Purchase-card innovation, HHS re-orgs, email hacks and drone management
News and notes from around the federal IT community.
House Republicans back re-org of HHS IT with cyber in mind
Five operating divisions of Department of Health and Human Services have been repeatedly targeted by hackers in recent years, and two senior House Republicans think a shakeup in the CIO shop might help lock down HHS data.
Rep. Fred Upton (R-Mich.), chairman of the House Energy and Commerce Committee, and Rep. Tim Murphy (R-Pa.), chairman of the Subcommittee on Oversight and Investigations, want to see the chief information security officer role at HHS report to the general counsel, rather than to the CIO.

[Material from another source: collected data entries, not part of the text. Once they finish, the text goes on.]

namespace Sys2Proof.Machine

/-! ### State of a link end, ports 0 north, 1 east, 2 south, 3 west; after training (R264) -/

/-- Position of the next flit sent. -/
def Mesh.TX_NEXT (p : Nat) : Fld := ⟨0x1800000 + 0x1000 * p, 0, 9, 0, .int⟩
/-- Sub-link used last, plus one, for dealing. -/
def Mesh.TX_LAST (p : Nat) : Fld := ⟨0x1800000 + 0x1000 * p, 9, 3, 0, .int⟩
/-- Next position to accept. -/
def Mesh.RX_NEXT (p : Nat) : Fld := ⟨0x1800000 + 0x1000 * p, 12, 9, 0, .int⟩
/-- Flits replayed since the last `MESH_REPLAY` notice. -/
def Mesh.REPLAY_SINCE (p : Nat) : Fld := ⟨0x1800000 + 0x1000 * p, 21, 24, 0, .int⟩
/-- Last position accepted on a sub-link. -/
def Mesh.RX_POS (p k : Nat) : Fld := ⟨0x1800008 + 0x1000 * p + 8 * k, 0, 9, 511, .int⟩
/-- Consecutive failures of a sub-link (R266). -/
def Mesh.RX_FAILS (p k : Nat) : Fld := ⟨0x1800008 + 0x1000 * p + 8 * k, 9, 4, 0, .int⟩
/-- A failure has been NAKed and its replay has not come (R265). -/
def Mesh.RX_NAK (p k : Nat) : Fld := ⟨0x1800008 + 0x1000 * p + 8 * k, 13, 1, 0, .int⟩
/-- Credits held for the far buffer of a virtual channel, class × 2 + lane (R271). -/
def Mesh.CREDIT (p vc : Nat) : Fld := ⟨0x1800040 + 0x1000 * p + 8 * vc, 0, 5, 16, .int⟩
/-- Credits to be returned to the far end (R271). -/
def Mesh.CREDIT_DUE (p vc : Nat) : Fld := ⟨0x1800040 + 0x1000 * p + 8 * vc, 5, 8, 0, .int⟩
/-- Class served last by an output (R272), 4 being local. -/
def Mesh.ARB_CLASS (o : Nat) : Fld := ⟨0x1808000 + 0x100 * o, 0, 3, 4, .int⟩
/-- Lane served last of a class. -/
def Mesh.ARB_LANE (o c : Nat) : Fld := ⟨0x1808008 + 0x100 * o + 8 * c, 0, 1, 1, .int⟩
/-- Input port served last of a class and lane. -/
def Mesh.ARB_PORT (o c l : Nat) : Fld := ⟨0x1808008 + 0x100 * o + 8 * c, 1 + 3 * l, 3, 4, .int⟩
/-- Groups of packets held so far. -/
def Mesh.GROUP : Fld := ⟨0x1809000, 0, 32, 0, .int⟩

/-! ### Tables and routes (R259, R260, R274–R277) -/

/-- A site has a working router. -/
def State.alive (s : State) (site : Nat) : Bool := site < 256 && s.flag panelSite (Reg.MESH_ALIVE.ALIVE site)

/-- The sites beyond a site in a direction, nearest first. -/
def sitesBeyond : Nat → Nat → Nat → List Nat
  | 0, _, _ => []
  | n + 1, site, port =>
    match neighbour site port with
    | none => []
    | some x => x :: sitesBeyond n x port

/-- The router a port is joined to: the first alive site in its direction (R259). -/
def State.farSite (s : State) (site port : Nat) : Option Nat := (sitesBeyond 15 site port).find? s.alive
/-- Bridged sites a port crosses. -/
def State.span (s : State) (site port : Nat) : Nat :=
  match (sitesBeyond 15 site port).findIdx? s.alive with | some n => n | none => 0
/-- Mode of a port: 0 link, 1 through-pass, 2 none. -/
def State.portMode (s : State) (site port : Nat) : Nat :=
  if (s.farSite site port).isNone then 2 else if s.span site port = 0 then 0 else 1

/-- Difference of two coordinates. -/
def absDiff (a b : Nat) : Nat := max a b - min a b
/-- Hops between two sites: the distance along the grid. -/
def hopCount (a b : Nat) : Nat := absDiff (siteRow a) (siteRow b) + absDiff (siteCol a) (siteCol b)
/-- The site at a row and column. -/
def siteRC (row col : Nat) : Nat := row * 16 + col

Their recommendations are included in a majority report from the Energy and Commerce Committee that digs into breaches at the Food and Drug Administration, the National Institutes of Health and other divisions. The report found that the current organizational structure "prioritizes operational over security concerns, resulting in security interests receiving insufficient or improper attention." The committee wants the CISO to report to the top lawyer at HHS to acknowledge "the fact that information security has evolved into a risk-management activity, traditionally the purview of the legal team."
18F designs new tool to streamline purchase-card process
18F has unveiled an online portal called Communicart designed to help government employees looking to purchase small items do so quickly and efficiently.
Let's say you have a broken office chair. Communicart "streamlines the purchase card approval process, [so] government employees can spend more time performing their essential work and less time on the paperwork required to buy that new chair," according to a blog post by 18F developer Greg Boone.
Federal employees use purchase cards to buy small office items like that chair, as well as ergonomic keyboards, sharpies, monitor stands and the like. Because these cards use taxpayer dollars, every purchase request is regulated and an official must make sure they're justified. These approvals are done through email exchanges, and according to the blog post, the employee carries much of the burden in keeping track of the request.
"Over time these inconsistencies became inefficiencies that slowed down the whole process," Boone wrote in the post. "An updated process will also help restore public confidence that government employees are only using cards for valid purchases."
According to Boone, Communicart will be rolled out to Public Buildings Service employees across the country, starting in the GSA's Great Lakes region.
Report: Russian spear phishing behind Joint Chiefs email outage
The Joint Chiefs of Staff's unclassified email network has been down for nearly two weeks in an apparent cyberattack that news reports, citing unnamed U.S. officials, have attributed to Russia.
Joint Chiefs spokesman Richard Osial would not confirm to FCW a report from NBC News saying that Russian hackers had carried out a "sophisticated" cyberattack around July 25 that affected 4,000 military and civilian personnel.
Hackers used spear phishing emails to break into the unclassified network, The Daily Beast reported. Defense Department Chief Information Officer Terry Halvorsen has warned Pentagon employees about the dangers of spear phishing and tried to make improving "cyber hygiene" at DOD a centerpiece of his tenure.
NBC subsequently reported that the email system would come back online late on Aug. 7.
FAA works with university on drone management
University of Nevada-Reno researchers are working with the Federal Aviation Administration to develop a low-altitude management system to handle fast-moving, smaller aircraft as they cruise through increasingly crowded skies.
Nevada-Reno is one of several organizations participating in the first phase of the NASA Ames Unmanned Aerial Systems Traffic Management project to enable safer use of low-altitude airspace, of 500 feet and below, where unmanned aerial vehicles, helicopters, gliders and other general aircraft are operating.
The university said it is working with Flirtey, the world's first drone delivery service, and Drone America, a top provider of unmanned autonomous vehicles, on the project. According to researchers, Flirtey and Drone America will fly their delivery drone platforms at NASA's Unmanned Traffic Management system in Nevada and California in August.
The university said it is developing software that will serve as the communications "bridge" between an unmanned autonomous vehicle and NASA's traffic management system to navigate in a system that includes airspace design, corridors, dynamic geofencing, severe weather and wind avoidance, congestion management, terrain avoidance, route planning and re-routing.
NASA joins Tumblr
NASA is expanding its already-expansive social media reach with an official Tumblr account, the agency announced August 7.
The microblogging presence will provide visitors with "a regular dose of space in a blog-like format," NASA promised.
The first post was an animated GIF of the moon "photobombing Earth."
Also debuting this week: a Tumblr account for astronaut Peggy Whitson to share her trajectory toward the International Space Station, a JunoCam Tumblr for Jupiter images and a Curiosity rover Tumblr for pictures from the Martian surface.